* EXERCISE INSTRUCTIONS
Between the line containing "let held := (s.core" and the line containing "The queue -/" lies a run of lines; give that run again exactly, with both of those lines, and nothing else from the entries below.
WORKING DATA Start Marker
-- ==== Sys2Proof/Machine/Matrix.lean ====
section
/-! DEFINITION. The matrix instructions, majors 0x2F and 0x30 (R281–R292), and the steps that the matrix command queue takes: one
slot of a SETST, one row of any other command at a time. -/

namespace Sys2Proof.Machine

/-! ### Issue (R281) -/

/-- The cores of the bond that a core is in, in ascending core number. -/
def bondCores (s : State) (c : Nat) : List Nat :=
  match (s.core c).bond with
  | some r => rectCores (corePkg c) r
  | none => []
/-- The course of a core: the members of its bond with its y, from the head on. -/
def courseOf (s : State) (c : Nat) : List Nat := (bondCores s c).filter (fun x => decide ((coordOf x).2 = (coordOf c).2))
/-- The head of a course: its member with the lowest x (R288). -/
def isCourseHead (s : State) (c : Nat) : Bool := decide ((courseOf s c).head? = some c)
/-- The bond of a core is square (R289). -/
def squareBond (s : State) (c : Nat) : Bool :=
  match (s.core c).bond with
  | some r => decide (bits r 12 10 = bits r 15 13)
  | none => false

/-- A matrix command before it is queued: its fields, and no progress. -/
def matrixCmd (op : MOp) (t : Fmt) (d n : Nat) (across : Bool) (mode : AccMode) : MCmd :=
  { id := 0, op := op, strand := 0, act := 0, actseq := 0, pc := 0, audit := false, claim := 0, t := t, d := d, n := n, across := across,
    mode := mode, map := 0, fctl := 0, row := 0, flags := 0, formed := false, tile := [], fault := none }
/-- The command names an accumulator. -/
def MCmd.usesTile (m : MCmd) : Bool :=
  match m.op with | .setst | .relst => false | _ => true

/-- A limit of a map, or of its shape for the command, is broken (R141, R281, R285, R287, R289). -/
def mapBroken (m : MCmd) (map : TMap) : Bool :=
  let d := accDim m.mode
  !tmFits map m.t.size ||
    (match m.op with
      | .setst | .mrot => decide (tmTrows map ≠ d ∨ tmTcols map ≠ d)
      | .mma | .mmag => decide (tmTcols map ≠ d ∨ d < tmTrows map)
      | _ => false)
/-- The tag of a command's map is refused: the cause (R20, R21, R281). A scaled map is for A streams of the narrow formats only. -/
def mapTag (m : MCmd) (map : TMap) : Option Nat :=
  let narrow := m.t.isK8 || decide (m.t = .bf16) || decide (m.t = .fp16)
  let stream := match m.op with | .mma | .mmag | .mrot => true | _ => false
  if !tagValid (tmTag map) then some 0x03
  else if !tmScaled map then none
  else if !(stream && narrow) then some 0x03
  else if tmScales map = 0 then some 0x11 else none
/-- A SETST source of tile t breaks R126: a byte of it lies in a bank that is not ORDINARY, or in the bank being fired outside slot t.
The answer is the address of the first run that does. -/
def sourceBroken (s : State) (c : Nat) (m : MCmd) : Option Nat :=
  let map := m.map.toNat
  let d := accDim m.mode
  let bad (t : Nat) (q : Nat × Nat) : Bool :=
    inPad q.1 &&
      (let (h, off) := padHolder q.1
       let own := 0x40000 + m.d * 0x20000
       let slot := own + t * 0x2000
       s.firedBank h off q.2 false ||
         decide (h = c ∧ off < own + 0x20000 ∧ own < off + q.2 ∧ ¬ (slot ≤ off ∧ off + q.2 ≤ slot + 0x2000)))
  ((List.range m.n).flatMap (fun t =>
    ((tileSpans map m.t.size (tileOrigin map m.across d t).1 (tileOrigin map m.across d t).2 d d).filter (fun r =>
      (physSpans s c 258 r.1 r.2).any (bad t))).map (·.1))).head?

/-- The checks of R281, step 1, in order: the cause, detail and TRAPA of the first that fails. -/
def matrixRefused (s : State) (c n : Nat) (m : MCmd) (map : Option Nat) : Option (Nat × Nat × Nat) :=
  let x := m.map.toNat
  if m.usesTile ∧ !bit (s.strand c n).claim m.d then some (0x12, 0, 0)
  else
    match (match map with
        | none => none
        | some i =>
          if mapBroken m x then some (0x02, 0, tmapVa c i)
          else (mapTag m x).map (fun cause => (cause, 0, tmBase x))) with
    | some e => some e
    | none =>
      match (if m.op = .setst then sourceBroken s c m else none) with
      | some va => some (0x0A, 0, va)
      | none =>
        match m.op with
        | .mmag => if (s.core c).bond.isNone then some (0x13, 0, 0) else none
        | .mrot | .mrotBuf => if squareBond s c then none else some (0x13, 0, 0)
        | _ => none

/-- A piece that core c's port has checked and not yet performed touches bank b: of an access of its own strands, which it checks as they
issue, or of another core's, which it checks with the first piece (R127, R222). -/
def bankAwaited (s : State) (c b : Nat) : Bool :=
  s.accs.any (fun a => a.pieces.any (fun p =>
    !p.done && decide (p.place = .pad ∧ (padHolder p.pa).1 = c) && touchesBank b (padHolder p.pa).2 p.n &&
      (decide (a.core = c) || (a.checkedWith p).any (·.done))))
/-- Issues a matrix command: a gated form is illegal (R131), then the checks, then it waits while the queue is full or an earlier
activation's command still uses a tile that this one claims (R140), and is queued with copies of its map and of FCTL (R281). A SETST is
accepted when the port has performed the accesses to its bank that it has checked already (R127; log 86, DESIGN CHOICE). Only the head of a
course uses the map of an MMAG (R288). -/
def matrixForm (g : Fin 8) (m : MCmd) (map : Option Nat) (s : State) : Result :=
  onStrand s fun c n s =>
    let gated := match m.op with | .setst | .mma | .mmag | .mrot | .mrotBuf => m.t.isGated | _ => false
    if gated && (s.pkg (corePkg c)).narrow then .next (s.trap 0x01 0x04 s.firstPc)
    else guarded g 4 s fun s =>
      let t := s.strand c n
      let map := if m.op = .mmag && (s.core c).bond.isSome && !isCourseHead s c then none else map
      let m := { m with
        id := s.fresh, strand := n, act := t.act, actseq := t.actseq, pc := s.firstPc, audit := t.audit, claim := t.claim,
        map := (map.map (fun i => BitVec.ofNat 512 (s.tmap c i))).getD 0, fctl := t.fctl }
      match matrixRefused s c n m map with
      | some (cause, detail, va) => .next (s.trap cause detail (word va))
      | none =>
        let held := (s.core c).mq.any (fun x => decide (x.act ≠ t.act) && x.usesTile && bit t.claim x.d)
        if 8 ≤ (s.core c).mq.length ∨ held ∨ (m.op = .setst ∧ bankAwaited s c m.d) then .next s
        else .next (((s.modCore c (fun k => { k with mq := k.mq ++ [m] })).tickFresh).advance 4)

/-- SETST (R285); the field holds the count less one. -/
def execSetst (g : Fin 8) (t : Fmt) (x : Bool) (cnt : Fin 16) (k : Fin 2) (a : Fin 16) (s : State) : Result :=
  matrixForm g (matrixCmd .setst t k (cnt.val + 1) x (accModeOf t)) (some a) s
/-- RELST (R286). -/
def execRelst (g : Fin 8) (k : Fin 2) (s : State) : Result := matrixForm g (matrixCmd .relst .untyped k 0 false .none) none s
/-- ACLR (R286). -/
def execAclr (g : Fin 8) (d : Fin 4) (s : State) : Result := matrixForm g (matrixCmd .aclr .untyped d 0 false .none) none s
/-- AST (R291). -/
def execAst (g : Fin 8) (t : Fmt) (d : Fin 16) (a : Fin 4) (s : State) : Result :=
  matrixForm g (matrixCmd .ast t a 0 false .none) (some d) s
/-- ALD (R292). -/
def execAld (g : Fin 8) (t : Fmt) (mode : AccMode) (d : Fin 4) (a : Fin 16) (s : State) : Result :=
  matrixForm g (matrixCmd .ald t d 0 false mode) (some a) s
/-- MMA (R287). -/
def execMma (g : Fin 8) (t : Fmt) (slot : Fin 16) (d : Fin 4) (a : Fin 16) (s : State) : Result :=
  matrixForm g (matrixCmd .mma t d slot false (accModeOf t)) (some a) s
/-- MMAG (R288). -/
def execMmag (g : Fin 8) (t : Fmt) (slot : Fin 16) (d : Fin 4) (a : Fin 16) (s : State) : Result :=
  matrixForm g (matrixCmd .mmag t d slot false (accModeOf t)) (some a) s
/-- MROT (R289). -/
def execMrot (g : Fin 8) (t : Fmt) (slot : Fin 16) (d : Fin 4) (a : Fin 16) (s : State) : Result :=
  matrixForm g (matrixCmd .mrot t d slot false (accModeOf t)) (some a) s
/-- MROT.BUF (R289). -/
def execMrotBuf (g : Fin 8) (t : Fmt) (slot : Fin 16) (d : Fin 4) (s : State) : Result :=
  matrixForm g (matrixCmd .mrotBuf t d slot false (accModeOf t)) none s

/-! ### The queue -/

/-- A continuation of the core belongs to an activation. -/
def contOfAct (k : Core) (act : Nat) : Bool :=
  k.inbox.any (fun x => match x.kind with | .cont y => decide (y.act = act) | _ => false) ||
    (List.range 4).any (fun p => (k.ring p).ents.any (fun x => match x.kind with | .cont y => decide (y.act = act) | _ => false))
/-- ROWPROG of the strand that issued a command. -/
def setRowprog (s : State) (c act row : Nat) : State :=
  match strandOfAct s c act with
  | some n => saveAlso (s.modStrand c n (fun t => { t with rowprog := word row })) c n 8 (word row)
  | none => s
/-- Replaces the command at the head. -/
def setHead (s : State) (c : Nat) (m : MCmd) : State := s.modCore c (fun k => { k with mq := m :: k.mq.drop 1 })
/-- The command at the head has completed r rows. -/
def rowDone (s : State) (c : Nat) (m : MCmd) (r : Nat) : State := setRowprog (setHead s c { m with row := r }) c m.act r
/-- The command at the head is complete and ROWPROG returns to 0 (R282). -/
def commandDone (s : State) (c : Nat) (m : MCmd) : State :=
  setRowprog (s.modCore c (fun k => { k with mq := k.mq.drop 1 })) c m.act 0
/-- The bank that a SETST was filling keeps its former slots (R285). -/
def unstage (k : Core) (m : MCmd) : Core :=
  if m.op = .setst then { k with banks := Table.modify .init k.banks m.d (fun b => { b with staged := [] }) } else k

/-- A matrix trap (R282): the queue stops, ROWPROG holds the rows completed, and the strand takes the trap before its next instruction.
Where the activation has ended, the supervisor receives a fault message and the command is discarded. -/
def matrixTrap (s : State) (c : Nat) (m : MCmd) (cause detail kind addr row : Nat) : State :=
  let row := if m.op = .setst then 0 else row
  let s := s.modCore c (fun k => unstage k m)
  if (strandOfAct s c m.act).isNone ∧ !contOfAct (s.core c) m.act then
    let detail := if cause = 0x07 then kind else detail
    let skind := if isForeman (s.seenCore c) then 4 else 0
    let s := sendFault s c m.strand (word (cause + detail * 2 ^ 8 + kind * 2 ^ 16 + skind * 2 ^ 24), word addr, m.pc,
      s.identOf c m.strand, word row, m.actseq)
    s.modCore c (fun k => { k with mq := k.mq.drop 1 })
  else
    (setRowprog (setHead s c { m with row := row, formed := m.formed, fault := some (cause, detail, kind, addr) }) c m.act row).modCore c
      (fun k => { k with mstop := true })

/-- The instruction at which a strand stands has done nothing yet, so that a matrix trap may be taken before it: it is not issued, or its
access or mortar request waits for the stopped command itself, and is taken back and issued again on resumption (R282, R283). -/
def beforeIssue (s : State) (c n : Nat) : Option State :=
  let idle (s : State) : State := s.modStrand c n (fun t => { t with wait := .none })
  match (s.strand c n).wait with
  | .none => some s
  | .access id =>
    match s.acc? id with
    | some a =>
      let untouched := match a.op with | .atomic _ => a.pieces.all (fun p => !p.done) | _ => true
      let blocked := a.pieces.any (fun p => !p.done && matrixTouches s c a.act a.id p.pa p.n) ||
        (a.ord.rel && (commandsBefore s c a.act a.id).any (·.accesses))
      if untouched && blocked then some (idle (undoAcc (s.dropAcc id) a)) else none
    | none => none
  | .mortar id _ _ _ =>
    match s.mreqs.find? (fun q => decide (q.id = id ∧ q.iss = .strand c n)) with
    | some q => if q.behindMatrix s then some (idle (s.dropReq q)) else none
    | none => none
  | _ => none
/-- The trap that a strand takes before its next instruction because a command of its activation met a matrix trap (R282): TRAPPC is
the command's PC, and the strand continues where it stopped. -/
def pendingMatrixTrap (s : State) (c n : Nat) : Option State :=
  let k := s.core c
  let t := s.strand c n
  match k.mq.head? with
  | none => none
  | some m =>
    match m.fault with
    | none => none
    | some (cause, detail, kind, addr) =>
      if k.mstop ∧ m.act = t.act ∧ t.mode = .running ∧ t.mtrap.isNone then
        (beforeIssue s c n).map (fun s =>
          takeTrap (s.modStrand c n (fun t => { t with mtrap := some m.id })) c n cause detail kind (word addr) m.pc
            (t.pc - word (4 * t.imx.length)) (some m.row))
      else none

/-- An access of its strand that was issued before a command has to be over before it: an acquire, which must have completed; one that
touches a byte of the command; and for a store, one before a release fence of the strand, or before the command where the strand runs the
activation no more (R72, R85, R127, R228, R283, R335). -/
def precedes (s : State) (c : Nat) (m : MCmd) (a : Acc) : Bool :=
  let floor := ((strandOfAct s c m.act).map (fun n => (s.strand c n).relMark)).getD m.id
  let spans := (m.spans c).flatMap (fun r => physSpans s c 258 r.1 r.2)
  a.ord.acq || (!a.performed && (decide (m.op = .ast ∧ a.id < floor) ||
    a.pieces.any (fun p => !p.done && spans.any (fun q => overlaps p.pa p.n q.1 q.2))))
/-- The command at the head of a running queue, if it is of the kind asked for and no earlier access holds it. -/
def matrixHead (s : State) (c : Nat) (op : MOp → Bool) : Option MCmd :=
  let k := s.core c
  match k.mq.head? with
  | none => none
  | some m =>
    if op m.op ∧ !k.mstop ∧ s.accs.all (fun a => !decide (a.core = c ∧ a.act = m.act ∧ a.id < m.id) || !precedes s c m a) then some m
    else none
WORKING DATA End Marker
* SOLUTION TO THE EXERCISE
        let held := (s.core c).mq.any (fun x => decide (x.act ≠ t.act) && x.usesTile && bit t.claim x.d)
        if 8 ≤ (s.core c).mq.length ∨ held ∨ (m.op = .setst ∧ bankAwaited s c m.d) then .next s
        else .next (((s.modCore c (fun k => { k with mq := k.mq ++ [m] })).tickFresh).advance 4)

/-- SETST (R285); the field holds the count less one. -/
def execSetst (g : Fin 8) (t : Fmt) (x : Bool) (cnt : Fin 16) (k : Fin 2) (a : Fin 16) (s : State) : Result :=
  matrixForm g (matrixCmd .setst t k (cnt.val + 1) x (accModeOf t)) (some a) s
/-- RELST (R286). -/
def execRelst (g : Fin 8) (k : Fin 2) (s : State) : Result := matrixForm g (matrixCmd .relst .untyped k 0 false .none) none s
/-- ACLR (R286). -/
def execAclr (g : Fin 8) (d : Fin 4) (s : State) : Result := matrixForm g (matrixCmd .aclr .untyped d 0 false .none) none s
/-- AST (R291). -/
def execAst (g : Fin 8) (t : Fmt) (d : Fin 16) (a : Fin 4) (s : State) : Result :=
  matrixForm g (matrixCmd .ast t a 0 false .none) (some d) s
/-- ALD (R292). -/
def execAld (g : Fin 8) (t : Fmt) (mode : AccMode) (d : Fin 4) (a : Fin 16) (s : State) : Result :=
  matrixForm g (matrixCmd .ald t d 0 false mode) (some a) s
/-- MMA (R287). -/
def execMma (g : Fin 8) (t : Fmt) (slot : Fin 16) (d : Fin 4) (a : Fin 16) (s : State) : Result :=
  matrixForm g (matrixCmd .mma t d slot false (accModeOf t)) (some a) s
/-- MMAG (R288). -/
def execMmag (g : Fin 8) (t : Fmt) (slot : Fin 16) (d : Fin 4) (a : Fin 16) (s : State) : Result :=
  matrixForm g (matrixCmd .mmag t d slot false (accModeOf t)) (some a) s
/-- MROT (R289). -/
def execMrot (g : Fin 8) (t : Fmt) (slot : Fin 16) (d : Fin 4) (a : Fin 16) (s : State) : Result :=
  matrixForm g (matrixCmd .mrot t d slot false (accModeOf t)) (some a) s
/-- MROT.BUF (R289). -/
def execMrotBuf (g : Fin 8) (t : Fmt) (slot : Fin 16) (d : Fin 4) (s : State) : Result :=
  matrixForm g (matrixCmd .mrotBuf t d slot false (accModeOf t)) none s

/-! ### The queue -/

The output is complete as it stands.